And so what you can do here is assign it to a model, so you're saying, let's use this context function. I want to regress immigration on Republican as a group membership, some data, some pre training and so on. And you can various selections, and you can get out regression coefficients, okay?
This is the main website that will take you to the paper, and it will also take you to the software. And then finally, my co authors, so, Pedro Rodriguez is a research scientist at Meta. Brandon Stewart is a writer at Princeton, he's on the call, and Elisa Wirsching is a graduate student at NYU, thank you, Justin.
>> Justin Grimmer: All right thank you, Arthur. I'm gonna start with a couple questions then, Steve, I assume you'll have some as well, and then we can open it up to the audience as well. Okay, so, I mean, this is just a completely fascinating paper, and I really enjoyed it.
One of the sort of big overarching questions I had was thinking about applying the a la carte method to different baseline embeddings. And you sort of touched on this at the end by discussing how you, of course, want your own locally trained to just sort of thinking about this going out in the world.
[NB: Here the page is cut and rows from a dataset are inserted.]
/-- ExecExt writes HalfCarry and Negate in the rotate and the BIT rows and keeps them in the others (R320). -/
theorem State.execExt_mapBits (c : Config) (op2 : Byte) :
    DiffersWithin m ((s.mapBits m).execExt c op2) (s.execExt c op2) := by
  simp only [State.execExt]
  split_ifs
  · exact .of_mapBits rfl
  · exact .of_imeOnly (s.extRot_mapBits m c _ _)
  · exact .of_imeOnly (s.extBit_mapBits m _ _)
  · exact .of_mapBits (s.extRes_mapBits m _ _)
  · exact .of_mapBits (s.extSet_mapBits m _ _)

/-- A conditional return writes `ime` or keeps it (R288). -/
theorem State.retIf_mapBits (c : Config) (cc : Cond) :
    DiffersWithin m ((s.mapBits m).retIf c cc) (s.retIf c cc) := by
  rw [State.retIf_eq, State.retIf_eq, State.mapBits_retClearsIme, State.mapBits_cond]
  by_cases hclears : s.retClearsIme c cc = true
  · refine .of_flagsOnly ?_
    rw [if_pos hclears, if_pos hclears]
    split_ifs <;> rfl
  · refine .of_mapBits ?_
    rw [if_neg hclears, if_neg hclears]
    split_ifs <;> rfl

/-- POP AF writes the flags, the other three keep them (R216, R217). -/
theorem State.popPair_mapBits (p : StackPair) :
    DiffersWithin m ((s.mapBits m).popPair p) (s.popPair p) := by
  cases p
  case af => exact .of_imeOnly rfl
  all_goals exact .of_mapBits rfl

/-- PUSH reads the flags for AF only (R214, R215). -/
theorem State.pushPair_mapBits (p : StackPair) (hp : p = .af → m.h = id ∧ m.n = id) :
    (s.mapBits m).pushPair p = (s.pushPair p).mapBits m := by
  have hword : (s.mapBits m).getStackPair p = s.getStackPair p := by
    cases p
    case af =>
      obtain ⟨hh, hn⟩ := hp rfl
      rw [← BitMap.imeOnly_eq hh hn]
      rfl
    all_goals rfl
  rw [State.pushPair, hword, State.push16_mapBits]
  rfl

end

/-- An operation on a state with the three bits changed does what it does without, but for the bits changed; only PUSH AF
is left out, where HalfCarry or Negate is one of them. -/
theorem Performs.mapBits {i : Instr} {f : State → State} (h : Performs i f) (s : State) (m : BitMap)
    (hpush : i = .push_af → m.h = id ∧ m.n = id) :
    DiffersWithin m (f (s.mapBits m)) (f s) := by
  cases h
  all_goals beta_reduce
  case advance | illegal | op10 | daa | storeSP | ret => exact .of_mapBits rfl
  case loadSlot dst src _ => exact .of_mapBits (s.loadSlot_mapBits m dst src)
  case op76 => exact .of_mapBits (s.loadSlot_mapBits m .mhl .mhl)
  case loadImm dst n _ => exact .of_mapBits (s.loadImm_mapBits m dst n)
  case loadA x n hx => exact .of_mapBits (by rw [hx]; rfl)
  case loadAThenHL x v n hx hv => exact .of_mapBits (by rw [hx, hv]; rfl)
  case storeA x n hx _ => exact .of_mapBits (by rw [hx]; rfl)
  case storeAThenHL x v n hx hv _ => exact .of_mapBits (by rw [hx, hv]; rfl)
  case setPair p v n hv => exact .of_mapBits (by rw [hv, State.setPair_mapBits]; rfl)
  case setSP v n hv => exact .of_mapBits (by rw [hv]; rfl)
  case jump x hx => exact .of_mapBits (by rw [hx]; rfl)
  case jumpIf cc x n hx => exact .of_mapBits (by rw [hx, State.jumpIf_mapBits])
  case call x _ => exact .of_mapBits (s.call_mapBits m x 3)
  case callIf cc x _ => exact .of_mapBits (s.callIf_mapBits m cc x)
  case extRes b z _ => exact .of_mapBits (s.extRes_mapBits m b z)
  case extSet b z _ => exact .of_mapBits (s.extSet_mapBits m b z)
  case pushPair p hi =>
    refine .of_mapBits (s.pushPair_mapBits m p fun hp => hpush ?_)
    rw [hi, hp]
    rfl
  case loadHLSP | addSP | cpl | scf | ccf => exact .of_imeOnly rfl
  case addHL p => exact .of_imeOnly (s.addHL_mapBits m p)
  case aluSlot op z => exact .of_imeOnly (by rw [State.aluSlot, State.mapBits_readSlot, State.aluOn_mapBits]; rfl)
  case aluImm op n => exact .of_imeOnly (s.aluOn_mapBits m _ op n 2)
  case incSlot z _ => exact .of_imeOnly (s.incSlot_mapBits m z)
  case decSlot z _ => exact .of_imeOnly (s.decSlot_mapBits m z)
  case rotA op => exact .of_imeOnly (s.rotA_mapBits m _ op)
  case extRot op z _ => exact .of_imeOnly (s.extRot_mapBits m _ op z)
  case extBit b z => exact .of_imeOnly (s.extBit_mapBits m b z)
  case setIme | reti => exact .of_flagsOnly rfl
  case restart x _ _ => exact .of_flagsOnly (s.restart_mapBits m x)
  case popPair p => exact s.popPair_mapBits m p
  case retIf cc _ => exact s.retIf_mapBits m _ cc
  case prefixed => exact (s.execExt_mapBits m _ (s.readByte s.pc)).advance 1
Suppose a researcher has two different embeddings, they do the a la carte on two different embeddings. They end up with regression coefficients of different magnitude or perhaps worst case, contrasting magnitudes, how would you think about adjudicating those results? And then that actually is gonna tie into a second question, which might be easier just to take now, but I can re ask it as well.
Sort of thinking about, you do this result, and you do an excellent job within the paper and the presentation of connecting it to sort of real world implications, I'm sort of thinking through for the audience or for me, I have this technology, I get a particular result. What are the steps that should be taken in order to say, okay, this is what this means, this is the sort of evidence I'd like to bring to bear to support the interpretation of this regression?
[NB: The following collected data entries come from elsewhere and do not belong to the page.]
-- ==== Sys2Proof/Machine/Track.lean ====
section
/-! DEFINITION. The track (R151-R157, R163, R165, R167-R171): routing, injection, a flit's hop with its check, and leaving the mesh.
The model holds a message as the router inputs its header has entered and, for each flit, the input it stands in; log 16. -/

namespace Sys2Proof.Machine

/-! Packets. -/

/-- DEST of a packet. -/
def Packet.dest : Packet → Nat
  | .msg h _ => h.dest
  | .loft h _ => h.dest
/-- Payload flits of a packet. -/
def Packet.len : Packet → Nat
  | .msg h _ => h.len
  | .loft h _ => h.len
/-- The packet is a loft write (R236). -/
def Packet.isLoft : Packet → Bool
  | .msg _ _ => false
  | .loft _ _ => true
/-- Virtual channel of a packet. -/
def Packet.vc : Packet → Nat
  | .msg h _ => h.vc
  | .loft _ _ => 2
/-- SRCX of a packet. -/
def Packet.srcx : Packet → Bool
  | .msg h _ => h.srcx
  | .loft _ _ => true
/-- EPOCH of a packet. -/
def Packet.epoch : Packet → Bool
  | .msg h _ => h.epoch
  | .loft h _ => h.epoch

/-! Route tables (R163). -/

/-- The entry bring-up builds for a device without absent yards: X then Y, every minimal direction open (R163). -/
def plainEntry (yard dest : Nat) : Nat :=
  let x := yard % 8; let y := yard / 8; let dx := dest % 8; let dy := dest / 8
  let dir := if x < dx then 0 else if dx < x then 1 else if y < dy then 2 else 3
  let mask := (if x < dx then 1 else 0) + (if dx < x then 2 else 0) + (if y < dy then 4 else 0) + (if dy < y then 8 else 0)
  dir + 4 * mask

/-- The entry of a table at a router toward a yard. The detours of a set of dead yards are free values, but for UNR, which is 1 exactly
for the dead yards (R172, log 15). -/
def RouteTable.entry (r : RouteTable) (router dest : Nat) : Nat :=
  match gget r.entries (router * 64 + dest) with
  | some b => b.toNat
  | none =>
    if r.dead.isEmpty then plainEntry (yardOf router) dest
    else setBits (Config.detourEntry r.dead (yardOf router) dest).toNat 7 6 (b2n (r.dead.contains dest))

/-- The table of an epoch. -/
def routeTable (s : State) (epoch : Bool) : RouteTable := if epoch then s.routeB else s.routeA

/-- X then Y inside the destination yard; none at the destination (R163). -/
def yardDir (router dest : Nat) : Option Nat :=
  if xOf router < xOf dest then some 0 else if xOf dest < xOf router then some 1
  else if yOf router < yOf dest then some 2 else if yOf dest < yOf router then some 3 else none

/-- The neighbour in a direction; none at the grid edge (R12). -/
def neighbour (router dir : Nat) : Option Nat :=
  let x := xOf router; let y := yOf router
  if dir = 0 then (if x < 1023 then some (router + 1) else none)
  else if dir = 1 then (if 0 < x then some (router - 1) else none)
  else if dir = 2 then (if y < 1023 then some (router + 1024) else none)
  else (if 0 < y then some (router - 1024) else none)

/-- The input side that a flit travelling in a direction arrives at: travelling east it arrives from the west. -/
def arriveSide (dir : Nat) : Nat := if dir = 0 then 1 else if dir = 1 then 0 else if dir = 2 then 3 else 2

/-! Sidings (R169, R170). -/

/-- The edge stall of link j of a port's siding (R169). -/
def sidingStall (port j : Nat) : Nat :=
  let side := port / 36
  let pos := 8 + 28 * (port % 36) + j
  if side = 0 then pos else if side = 1 then pos * 1024 + 1023 else if side = 2 then 1023 * 1024 + pos else pos * 1024

/-- The port whose siding reaches a stall, if it is a siding stall (R169). A corner position has no siding. -/
def sidingPort (sid : Nat) : Option Nat :=
  let x := xOf sid; let y := yOf sid
  let at' := fun (side pos : Nat) => if 8 ≤ pos ∧ pos < 1016 then some (side * 36 + (pos - 8) / 28) else none
  if y = 0 ∧ 8 ≤ x ∧ x < 1016 then at' 0 x
  else if x = 1023 ∧ 8 ≤ y ∧ y < 1016 then at' 1 y
  else if y = 1023 ∧ 8 ≤ x ∧ x < 1016 then at' 2 x
  else if x = 0 ∧ 8 ≤ y ∧ y < 1016 then at' 3 y
  else none

/-- A packet leaves the mesh at its destination toward a port: VC2, SRCX 0, DEST a siding stall (R156). -/
def leavesAt (p : Packet) : Option Nat :=
  if p.isLoft || p.srcx || decide (p.vc ≠ 2) then none else sidingPort p.dest

/-! Buffers. -/

/-- Where a flit stands that has left the mesh. -/
def gone : Nat := 1000000

/-- Flits that stand in an input, of one buffer class: the virtual channel, its escape class (VC1) and its direction class (VC2) (R151, R155, R156). -/
def occupancy (s : State) (h : Hop) (vc : Nat) (inbound : Bool) : Nat :=
  (s.track.map (fun m =>
    if m.vc = vc ∧ m.inbound = inbound then
      (m.pos.filter (fun p => match m.path[p]? with | some x => decide (x = h) | none => false)).length
    else 0)).foldl (· + ·) 0

/-- An input has room for one more flit of a class (R151). -/
def hasRoom (s : State) (h : Hop) (vc : Nat) (inbound : Bool) : Bool := decide (occupancy s h vc inbound < 4)

/-- The injection input of a router or siding entry is still taken by an earlier message of the class (log 16). -/
def injectBusy (s : State) (router side vc : Nat) (inbound : Bool) : Bool :=
  s.track.any (fun m => decide (m.vc = vc) && decide (m.inbound = inbound) &&
    (match m.path with | h :: _ => decide (h.router = router) && decide (h.side = side) | [] => false) && m.pos.contains 0)

/-- Some message of the virtual channel has started on the link into an input and not finished (R157). -/
def linkTaken (s : State) (id vc : Nat) (router side : Nat) : Bool :=
  s.track.any (fun m => decide (m.id ≠ id) && decide (m.vc = vc) &&
    (List.range m.path.length).any (fun q =>
      match m.path[q]? with
      | some h => decide (h.router = router) && decide (h.side = side) && decide (0 < q) && decide (m.pos.getLastD 0 < q)
      | none => false))

/-- Another message of the class stands before this one in the input its header stands in (R151, R157): its header has gone on and flits
of it are still there, or its header came first. The track list keeps headers in the order in which they entered their inputs. -/
def behindOther (s : State) (m : TrackMsg) : Bool :=
  let x := m.path.getLast?
  let before := s.track.takeWhile (fun k => decide (k.id ≠ m.id))
  s.track.any (fun k => decide (k.id ≠ m.id) && decide (k.vc = m.vc) && decide (k.inbound = m.inbound) &&
    k.pos.any (fun p => decide (k.path[p]? = x) && decide (p < k.pos.headD 0))) ||
  before.any (fun k => decide (k.vc = m.vc) && decide (k.inbound = m.inbound) && decide (k.path.getLast? = x) &&
    decide (k.pos.headD gone ≠ gone))

/-! In-flight counts (R165, R239). -/

/-- The count of a yard goes up by one as a header enters it. -/
def countIn (s : State) (p : Packet) (y : Nat) : State :=
  modYard s y fun r => if p.isLoft then { r with lwcnt := r.lwcnt + 1 }
                       else if p.epoch then { r with cnt1 := r.cnt1 + 1 } else { r with cnt0 := r.cnt0 + 1 }
/-- The count of a yard goes down by one as a last flit leaves it. -/
def countOut (s : State) (p : Packet) (y : Nat) : State :=
  modYard s y fun r => if p.isLoft then { r with lwcnt := r.lwcnt - 1 }
                       else if p.epoch then { r with cnt1 := r.cnt1 - 1 } else { r with cnt0 := r.cnt0 - 1 }

/-- A packet enters the mesh at a router input: side 4 is the stall's injection port, side 5 a siding link. -/
def inject (s : State) (p : Packet) (router side : Nat) : State :=
  let m : TrackMsg := { id := s.nextId, packet := p, epoch := p.epoch, vc := p.vc, inbound := p.srcx, path := [⟨router, side, false⟩],
                        pos := List.replicate (1 + p.len) 0, refusals := 0, fate := .moving, waited := false }
  countIn { s with track := s.track ++ [m], nextId := s.nextId + 1 } p (yardOf router)
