-- ==== Sys2Proof/Machine/Tallies.lean ====
section
/-! DEFINITION. The tally words (R59, R60, R184, R186): TINC, TDEC, TRD, TSET, and the captures of SHED.GCHK (R192). -/

namespace Sys2Proof.Machine

/-- A tally set to a value. -/
def setTally (s : State) (sid k v : Nat) : State := modQu s sid fun u => { u with tallies := gset u.tallies k v }

/-- TALLY_DRIFT recorded against a stall for a tally, and captured in SHED.GCHK while DRIFT is 0 (R192). -/
def tallyDrift (s : State) (sid k : Nat) : State :=
  let s := modShed s (shedOf sid) fun h =>
    if h.gchk.drift then h else { h with gchk := { h.gchk with drift := true, dstall := stallInShed sid, dtally := k } }
  record s 7 (.stall sid)

/-- TALLY_UNDER recorded against a stall for a tally, and captured in SHED.GCHK while UNDER is 0 (R192). -/
def tallyUnder (s : State) (sid k : Nat) : State :=
  let s := modShed s (shedOf sid) fun h =>
    if h.gchk.under then h else { h with gchk := { h.gchk with under := true, ustall := stallInShed sid, utally := k } }
  record s 6 (.stall sid)

/-- GATE_LEFT_OPEN recorded against a stall for its lowest open line, and captured in SHED.GCHK while LEFTOPEN is 0 (R192). -/
def gateLeftOpen (s : State) (sid line : Nat) : State :=
  let s := modShed s (shedOf sid) fun h =>
    if h.gchk.leftopen then h else { h with gchk := { h.gchk with leftopen := true, gstall := stallInShed sid, gline := line } }
  record s 8 (.stall sid)

/-- A tally goes up by `n`, to at most 32,767; past it TALLY_DRIFT is recorded (R60). -/
def tallyUp (s : State) (sid k n : Nat) : State :=
  let v := (s.stall sid).tally k + n
  if 32767 < v then tallyDrift (setTally s sid k 32767) sid k else setTally s sid k v

/-- A tally goes down by `n`; a step below zero is not made, and TALLY_UNDER is recorded (R60, R186). -/
def tallyDown (s : State) (sid k n : Nat) : State :=
  let v := (s.stall sid).tally k
  if v < n then tallyUnder s sid k else setTally s sid k (v - n)

/-- The words TINC and TDEC: the fields, the operand (an immediate, or a register taken as unsigned), the change (R59, R60). -/
def tallyWord (s : State) (sid : Nat) (change : State → Nat → Nat → Nat → State) (t : Stall) (w : Nat) : WordEnd :=
  let imm := bitsOf w 15 0
  if !onlyFields w [(57, 57), (53, 49), (48, 44), (15, 0)] || decide (32767 < imm) then .fault s fIllegal
  else .retire (change s sid (bitsOf w 53 49) (if bitOf w 57 then t.sreg sid (bitsOf w 48 44) else imm)) 1 false

/-- TINC (R59, R60). -/
def execTinc (sid : StallId) (s : State) : Host.Outcome State Fault Refusal :=
  .next (issueWord s sid 0x38 (tallyWord s sid tallyUp))

/-- TDEC (R59, R60). -/
def execTdec (sid : StallId) (s : State) : Host.Outcome State Fault Refusal :=
  .next (issueWord s sid 0x39 (tallyWord s sid tallyDown))

/-- TRD (R59, R60). -/
def execTrd (sid : StallId) (s : State) : Host.Outcome State Fault Refusal :=
  .next (issueWord s sid 0x3A fun t w =>
    if !onlyFields w [(53, 49), (48, 44)] then .fault s fIllegal
    else .retire (putStall s sid (t.setSreg (bitsOf w 48 44) (t.tally (bitsOf w 53 49)))) 1 false)

/-- TSET (R59). -/
def execTset (sid : StallId) (s : State) : Host.Outcome State Fault Refusal :=
  .next (issueWord s sid 0x3B fun _ w =>
    if !onlyFields w [(53, 49), (15, 0)] || decide (32767 < bitsOf w 15 0) then .fault s fIllegal
    else .retire (setTally s sid (bitsOf w 53 49) (bitsOf w 15 0)) 1 false)

end Sys2Proof.Machine
end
>> Arthur Spirling: Yeah, let me deal with the second one first, actually. So what we suggest in the paper, I don't know how explicit we are about these are the steps, but what we do in the paper is that we focus, as many other scholars do, on thinking about things like nearest neighbors.
So basically, I mean, your own work, you've written a lot about what it means to validate these things and the importance of elevation. I think we would say, do the nearest neighbors make sense, does this embedding that you've got out for this group have the right relationship to other things that you have some reasonable prior about, right?
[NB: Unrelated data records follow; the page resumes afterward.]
/-! Loft writes (R234-R239). -/

/-- Write a run of 64-byte units. -/
def StallMem.writeUnits (sid sp : Nat) : Nat → Nat → List Byte → StallMem → StallMem
  | 0, _, _, m => m
  | n + 1, a, bs, m => StallMem.writeUnits sid sp n (a + 64) (bs.drop 64) (m.writeBytes sid sp a (bs.take 64))

/-- The notice of a loft write (R238). -/
def noticeOf (h : LoftHdr) (bad : Bool) : Hdr × List Byte :=
  ({ dest := h.dest, tag := h.tag, vc := 2, gen := h.ngen, epoch := h.epoch, f := false, fcount := 0, len := 1, src := h.src, srcx := true,
     rly := false },
   leBytes 4 h.stream ++ leBytes 4 h.block ++ leBytes 4 (h.space + (h.uaddr / 64) * 4 + b2n bad * 128) ++ List.replicate 4 0#8)

/-- A loft write lands at its stall (R236-R238): data, brand and notice of a KIND 0 write; the rack bytes of the others, and the copy of a
KIND 1 run that goes on to the next stall (R207). -/
def landLoft (s : State) (sid : Nat) (h : LoftHdr) (payload : List Byte) : State :=
  let s := modMem s sid fun m => m.writeUnits sid h.space h.len (h.uaddr * 64) payload
  if h.kind ≠ 0 then
    if h.kind = 1 ∧ 0 < h.runm1 then inject s (.loft { h with dest := h.dest + 1, runm1 := h.runm1 - 1 } payload) sid 4 else s
  else
    let bad := h.brd && decide (brandOf payload ≠ h.brand)
    let s := if h.brd then modMem s sid fun m => m.setBrand h.space (h.uaddr / 64) h.brand else s
    let s := if bad then record s 1 (.stall sid) else s
    if h.ntf then modQu s sid fun u => { u with notice := some (noticeOf h bad) } else s

/-- LOFT_WRITE_LANDING (R237): the write at the VC2 ejection input begins to land, or its last flits land. It waits behind a notice. -/
def execLoftWriteLanding (sid : StallId) (s : State) : Host.Outcome State Fault Refusal :=
  .next (match (gget (s.stall sid).qu.ej 2).head? with
    | none => s
    | some id =>
      match trackMsg s id with
      | none => s
      | some m =>
        match m.packet with
        | .msg _ _ => s
        | .loft h payload =>
          if shedAbsent s (shedOf sid) then clearEj (discardAt (countUnreach s (yardOf sid)) id) sid 2
          else if !stallLive s sid then requestWake s sid
          else if (s.stall sid).qu.notice.isSome then s
          else if (lastFlit s id).isSome then clearEj (landLoft (removeTrack s m) sid h payload) sid 2
          else modTrack s id fun m => { m with fate := .landing })

end Sys2Proof.Machine
end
And so we would be, as usual with these things, nervous about telling people to go and use them who haven't, don't have at least some, for want of better wording, contextual knowledge about the case that they're studying. And in fact, I mean, yeah, so even, looking at these British MP's, there's kind of various terms of art that you need to understand in order to know whether these embeddings make sense.
Let me return to the first one about you have two different embeddings, and how would you assess between them? So I think Brandon will probably step in a second on this, but my feeling is that you would have to make an argument that the underlying embeddings, the large corpus embeddings, are somehow a good match for your particular substantive problem, and I give an example of this.
So in a separate paper, I've been working with a colleague at NYU, and we were looking at some 17th century documents. We don't have very many, and so it's hard to put embeddings in general in 17th century English documents. So we use some parliamentary documents, journals from England at the time, in the 17th century, and we think that's pretty close.
But, for example, something like glove wouldn't work, and I give specific examples. So a word like sovereign, right, in the 17th century in England is a reference purely to the king, that's what it means. But sovereign today in glove, we're talking about sovereign debt and defaulting and so on and so forth.
Now, those words are whatever etymologically connected, but it means something different, but I'll let Brandon step in on what would you do in that event.
>> Brandon: Yeah, I think this is great, thank you. So I guess what I would say is it sort of depends on how they conflict.
So in a setting where the magnitudes conflict, I think we're not too worried at all cuz the magnitudes don't really have a lot of meaning. And so we're trying to be quite clear about that, it's one of the reasons it makes sense to kind of benchmark against function words and things like that that we do in the paper.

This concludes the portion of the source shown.